The fact that Hiid stared her brows raised at the ole warhorse had nought to do with fear or unease. It was the complex -- Could it be called a dressing-table in the absence of a better word? -- covering a whole wall and by which G'Uhageid sat. Anyhow, it had a humongous mirror in the middle, and umpteen lockers for bottles, brushes, clippers, and who kenned what paraphernalia. Dressed only in his kilt, the gaffer was spreading some kind of strongly fragrant oil into his hair which he must have had at least two meters and so thickly one could have lost several puppies inside. Some of the brushes were scattered across the table in that typical fashion of very recently used items, and a big comb with extra-fine teeth was sitting on his lap.

Alright... Hiid admitted she had wondered about those few occasions the 'Lord' had jumped over the vainness rate of Narcissus in her presence. Fine, he probably was a truly accomplished wizard and whatnot.
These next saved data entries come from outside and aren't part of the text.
-- ==== Sys2Proof/Machine/IntegerUtils.lean ====
section
/-! DEFINITION. Number-Theory Engine, integer utilities: FACT, NCK, LOG2, LOG10, POPCNT, BITREV, PHI, ROTL, ROTR, CTEQ, CLMUL
(44_integer_utils.md). -/

namespace Sys2Proof.Machine

/-- The product over `i` in `2 .. n` by saturating multiplies, from 1 (44_integer_utils.md R192). -/
def factProduct (n : Nat) : Nat :=
  (List.range' 2 (n - 1)).foldl (fun r i => satu ((r : Int) * i)) 1

/-- The value of `FACT`, absent above 20 (44_integer_utils.md R192). -/
def factValue (n : Nat) : Option Nat := if n > 20 then none else some (factProduct n)

/-- `FACT n` (44_integer_utils.md R192). -/
def execFact (n : U64) (s : State) : Host.Outcome State Fault Refusal :=
  answer (optionWords (factValue n.toNat)) s

/-- The running value of `NCK` after `i` rounds: multiply, saturate, then floor divide (44_integer_utils.md R194). -/
def nckRun (n : Nat) : Nat → Nat
  | 0 => 1
  | i + 1 => satu ((nckRun n i : Int) * (n - i : Nat)) / (i + 1)

/-- The value of `NCK`, with the symmetry reduction and 0 for `k > n` (44_integer_utils.md R194). -/
def nckValue (n k : Nat) : Nat :=
  if k > n then 0 else nckRun n (if k ≤ n - k then k else n - k)

/-- `NCK n, k` (44_integer_utils.md R194). -/
def execNck (n k : U64) (s : State) : Host.Outcome State Fault Refusal :=
  answer [wordU (nckValue n.toNat k.toNat)] s

/-- The value of `LOG2`: the index of the highest set bit, absent at 0 (44_integer_utils.md R196). -/
def log2Value (n : Nat) : Option Nat := if n = 0 then none else some (Nat.log2 n)

/-- `LOG2 n` (44_integer_utils.md R196). -/
def execLog2 (n : U64) (s : State) : Host.Outcome State Fault Refusal :=
  answer (optionWords (log2Value n.toNat)) s

/-- Divide by 10 while `n >= 10`, counting; `fuel = n` rounds are enough (44_integer_utils.md R198; log 18). -/
def log10Loop : Nat → Nat → Nat → Nat
  | 0, _, p => p
  | fuel + 1, n, p => if n ≥ 10 then log10Loop fuel (n / 10) (p + 1) else p

/-- The value of `LOG10`, absent at 0 (44_integer_utils.md R198). -/
def log10Value (n : Nat) : Option Nat := if n = 0 then none else some (log10Loop n n 0)

/-- `LOG10 n` (44_integer_utils.md R198). -/
def execLog10 (n : U64) (s : State) : Host.Outcome State Fault Refusal :=
  answer (optionWords (log10Value n.toNat)) s

/-- The number of bits of `n` that are 1 (44_integer_utils.md R200). -/
def popcntValue (n : U64) : Nat := (List.range 64).countP (fun i => n.getLsbD i)

/-- `POPCNT n` (44_integer_utils.md R200). -/
def execPopcnt (n : U64) (s : State) : Host.Outcome State Fault Refusal :=
  answer [wordU (popcntValue n)] s

/-- Bit `i` of the result is bit `63 - i` of `n` (44_integer_utils.md R202). -/
def bitrevValue (n : U64) : U64 := BitVec.ofFnLE (fun i : Fin 64 => n.getLsbD (63 - i.val))

/-- `BITREV n` (44_integer_utils.md R202). -/
def execBitrev (n : U64) (s : State) : Host.Outcome State Fault Refusal :=
  answer [bitrevValue n] s

/-- Divide out a factor `p` while it divides `m`; `fuel = m` rounds are enough for `p > 1` (44_integer_utils.md R204; log 18). -/
def stripFactor (p : Nat) : Nat → Nat → Nat
  | 0, m => m
  | fuel + 1, m => if m % p = 0 then stripFactor p fuel (m / p) else m

/-- Trial division while `p * p <= m`, with the exact product; `(res, m)` at the end. The rest `m` never grows and `p` rises, so
`fuel` at least the first `m` is enough (44_integer_utils.md R204; log 18). -/
def phiLoop : Nat → Nat → Nat → Nat → Nat × Nat
  | 0, res, m, _ => (res, m)
  | fuel + 1, res, m, p =>
    if p * p ≤ m then
      if m % p = 0 then phiLoop fuel (res - res / p) (stripFactor p m m) (p + 1)
      else phiLoop fuel res m (p + 1)
    else (res, m)

/-- The value of `PHI` (44_integer_utils.md R204). -/
def phiValue (n : Nat) : Nat :=
  let e := phiLoop n n n 2
  if e.2 > 1 then e.1 - e.1 / e.2 else e.1

/-- `PHI n` (44_integer_utils.md R204). -/
def execPhi (n : U64) (s : State) : Host.Outcome State Fault Refusal :=
  answer [wordU (phiValue n.toNat)] s

/-- The value of `ROTL`, the count reduced modulo 64 (44_integer_utils.md R206). -/
def rotlValue (x n : Nat) : Nat :=
  let k := n % 64
  if k = 0 then x else x * 2 ^ k % 2 ^ 64 + x / 2 ^ (64 - k)

/-- `ROTL x, n` (44_integer_utils.md R206). -/
def execRotl (x : U64) (n : U32) (s : State) : Host.Outcome State Fault Refusal :=
  answer [wordU (rotlValue x.toNat n.toNat)] s

/-- The value of `ROTR`, the count reduced modulo 64 (44_integer_utils.md R207). -/
def rotrValue (x n : Nat) : Nat :=
  let k := n % 64
  if k = 0 then x else x / 2 ^ k + x * 2 ^ (64 - k) % 2 ^ 64

/-- `ROTR x, n` (44_integer_utils.md R207). -/
def execRotr (x : U64) (n : U32) (s : State) : Host.Outcome State Fault Refusal :=
  answer [wordU (rotrValue x.toNat n.toNat)] s

/-- Byte `j` of a payload, `j = 0` the least significant. -/
def byteOf (x : U64) (j : Nat) : Byte := x.extractLsb' (8 * j) 8

/-- The OR of the XORs of all eight bytes, no early exit (44_integer_utils.md R210). -/
def cteqAcc (a b : U64) : Byte :=
  (List.range 8).foldl (fun acc j => acc ||| (byteOf a j ^^^ byteOf b j)) 0#8

/-- `CTEQ a, b` (44_integer_utils.md R210). -/
def execCteq (a b : U64) (s : State) : Host.Outcome State Fault Refusal :=
  answer [wordB (cteqAcc a b == 0#8)] s

/-- The carry-less product, below 2^127: XOR of `a * 2^i` over the set bits `i` of `b` (44_integer_utils.md R212). -/
def clmulValue (a b : Nat) : Nat :=
  (List.range 64).foldl (fun acc i => if b.testBit i then acc ^^^ (a * 2 ^ i) else acc) 0

/-- `CLMUL a, b`: high half first (44_integer_utils.md R212). -/
def execClmul (a b : U64) (s : State) : Host.Outcome State Fault Refusal :=
  let v := clmulValue a.toNat b.toNat
  answer [wordU (v / 2 ^ 64), wordU (v % 2 ^ 64)] s

end Sys2Proof.Machine
end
But even so, all that bragging, and cackling hysterically at his own corny jokes as if they were the most precious gems from the time Humor was first created... There was even that aura in his loping strut that quietly told any by-passers that he was the master-lord of the universe and all others merely lowly earthworms barely fit to lick his holy footprints... This was something one scantly spotted on the erst glance. Nevertheless, when you grew to know him better, you began espying the hints and signs that this chum here was quite swollen around the attic.

Well. Lhietd and this dressing-table explained a lot. And there was no necessity to astonish any more over how his hair for aye remained so sleek and shiny, if he soaked it with fifteen googolplex hair-care products every morrow.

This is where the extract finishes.